What is expected -> The required output is every record, reproduced exactly.

Saved entries
☆ ☆ ☆ ☆ ☆

/-- BUSY to the last permitted scan of the data phase, or once the optional time has run out (log 17): `DeviceUnresponsive` with
address 0, for `read`, `read_word`, `verify_word` and `poll`, for `examine`'s read of the info register and for each of its six
verifications, in the state the command had come to; they make nothing more of the data (R152, R154, R172, R176, R193, R195, R227). -/
def Obligations.BusyDataPhaseIsFatal : Prop :=
  ∀ (s s1 : State) (i : Instr) (a : DbusAddr) (pre bs rest : List Answer) (y : Answer),
    ComesToRead s i s1 a → SessionOpen s → SessionOpen s1 → s1.addressBits ≠ 0#8 → AddressPhaseAnswers s1 a pre →
    GivesUp s1 bs y → s1.answers = pre ++ (bs ++ y :: rest) →
    exec i s = .next { s1.readDone a pre bs y rest with
      fault := some (.deviceUnresponsive .read 0#16),
      result := some (.err (.deviceUnresponsive .read 0#16)) }

/-- A failed flush short-circuits the retry (R152, R222). In the write loop of `write`, `write_word` and `write_resume_jump`, in either
of the two of `halt` and in any of the six of `examine`, the word's own mirror word and valid bit are not touched and nothing more is
staged; what was staged before stays (R174, R178, R193, R200). In the address phase of `read`, `read_word`, `verify_word` and `poll`, of
`examine`'s read of the info register and of each of its six verifications, the data phase does not follow; in their data phase, on a
hit or after an address phase, the cache is left at `(0, Read)`; in both, nothing is compared and the lifecycle state is not written
(R154, R172, R176, R193, R195). A hook's own loops are `HookStopsItsCommand`'s. -/
def Obligations.TransportErrorShortCircuits : Prop :=
  (∀ (s s1 : State) (i : Instr) (a : DbusAddr) (v : DbusData) (bs rest : List Answer),
    SessionOpen s → BusReady s1 a → (∀ b ∈ bs, BusyAnswer s1 b) → bs.length ≤ s1.params.maxRetries →
    s1.answers = bs ++ .err :: rest →
    (ComesToWrite s i s1 a v →
      exec i s = .next { s1.driven .write a v (bs ++ [.err]) rest false with
        retry := none, fault := some .transportError, result := some (.err .transportError) }) ∧
    (ComesToRead s i s1 a → cacheHit s1 a = false →
      exec i s = .next { s1.driven .read a 0#34 (bs ++ [.err]) rest false with
        retry := none, fault := some .transportError, result := some (.err .transportError) })) ∧
  ∀ (s s1 : State) (i : Instr) (a : DbusAddr) (pre bs rest : List Answer),
    ComesToRead s i s1 a → SessionOpen s → SessionOpen s1 → s1.addressBits ≠ 0#8 → AddressPhaseAnswers s1 a pre →
    (∀ b ∈ bs, BusyAnswer s1 b) → bs.length ≤ s1.params.maxRetries → s1.answers = pre ++ (bs ++ .err :: rest) →
    exec i s = .next { s1.readDone a pre bs .err rest with
      fault := some .transportError, result := some (.err .transportError) }

/-- From every state and on every answer, with `L` for `MAX_RETRIES + 1`: a scan or a request row drives at most one data scan,
`read_dtm_info` one, a `write`, `write_word` or `write_resume_jump` L, a `read`, `read_word`, `verify_word` or `poll` 2 L,
`examine` 1 + 20 L, `halt` 2 L and its hook's, `device_reset` its hooks', where a hook's are at most 2 L for each command of its
script; a BUSY response at most `MAX_RETRIES`; every other instruction none (R157, R278). -/
def Obligations.ScansPerCommandAreBounded : Prop :=
  ∀ (i : Instr) (s t : State), exec i s = .next t →
    ∃ evs, t.portTrace = s.portTrace ++ evs ∧ shiftCount evs ≤ scanBound s i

☆ ☆ ☆ ☆ ☆

Response ->
/-- BUSY to the last permitted scan of the data phase, or once the optional time has run out (log 17): `DeviceUnresponsive` with
address 0, for `read`, `read_word`, `verify_word` and `poll`, for `examine`'s read of the info register and for each of its six
verifications, in the state the command had come to; they make nothing more of the data (R152, R154, R172, R176, R193, R195, R227). -/
def Obligations.BusyDataPhaseIsFatal : Prop :=
  ∀ (s s1 : State) (i : Instr) (a : DbusAddr) (pre bs rest : List Answer) (y : Answer),
    ComesToRead s i s1 a → SessionOpen s → SessionOpen s1 → s1.addressBits ≠ 0#8 → AddressPhaseAnswers s1 a pre →
    GivesUp s1 bs y → s1.answers = pre ++ (bs ++ y :: rest) →
    exec i s = .next { s1.readDone a pre bs y rest with
      fault := some (.deviceUnresponsive .read 0#16),
      result := some (.err (.deviceUnresponsive .read 0#16)) }

/-- A failed flush short-circuits the retry (R152, R222). In the write loop of `write`, `write_word` and `write_resume_jump`, in either
of the two of `halt` and in any of the six of `examine`, the word's own mirror word and valid bit are not touched and nothing more is
staged; what was staged before stays (R174, R178, R193, R200). In the address phase of `read`, `read_word`, `verify_word` and `poll`, of
`examine`'s read of the info register and of each of its six verifications, the data phase does not follow; in their data phase, on a
hit or after an address phase, the cache is left at `(0, Read)`; in both, nothing is compared and the lifecycle state is not written
(R154, R172, R176, R193, R195). A hook's own loops are `HookStopsItsCommand`'s. -/
def Obligations.TransportErrorShortCircuits : Prop :=
  (∀ (s s1 : State) (i : Instr) (a : DbusAddr) (v : DbusData) (bs rest : List Answer),
    SessionOpen s → BusReady s1 a → (∀ b ∈ bs, BusyAnswer s1 b) → bs.length ≤ s1.params.maxRetries →
    s1.answers = bs ++ .err :: rest →
    (ComesToWrite s i s1 a v →
      exec i s = .next { s1.driven .write a v (bs ++ [.err]) rest false with
        retry := none, fault := some .transportError, result := some (.err .transportError) }) ∧
    (ComesToRead s i s1 a → cacheHit s1 a = false →
      exec i s = .next { s1.driven .read a 0#34 (bs ++ [.err]) rest false with
        retry := none, fault := some .transportError, result := some (.err .transportError) })) ∧
  ∀ (s s1 : State) (i : Instr) (a : DbusAddr) (pre bs rest : List Answer),
    ComesToRead s i s1 a → SessionOpen s → SessionOpen s1 → s1.addressBits ≠ 0#8 → AddressPhaseAnswers s1 a pre →
    (∀ b ∈ bs, BusyAnswer s1 b) → bs.length ≤ s1.params.maxRetries → s1.answers = pre ++ (bs ++ .err :: rest) →
    exec i s = .next { s1.readDone a pre bs .err rest with
      fault := some .transportError, result := some (.err .transportError) }

/-- From every state and on every answer, with `L` for `MAX_RETRIES + 1`: a scan or a request row drives at most one data scan,
`read_dtm_info` one, a `write`, `write_word` or `write_resume_jump` L, a `read`, `read_word`, `verify_word` or `poll` 2 L,
`examine` 1 + 20 L, `halt` 2 L and its hook's, `device_reset` its hooks', where a hook's are at most 2 L for each command of its
script; a BUSY response at most `MAX_RETRIES`; every other instruction none (R157, R278). -/
def Obligations.ScansPerCommandAreBounded : Prop :=
  ∀ (i : Instr) (s t : State), exec i s = .next t →
    ∃ evs, t.portTrace = s.portTrace ++ evs ∧ shiftCount evs ≤ scanBound s i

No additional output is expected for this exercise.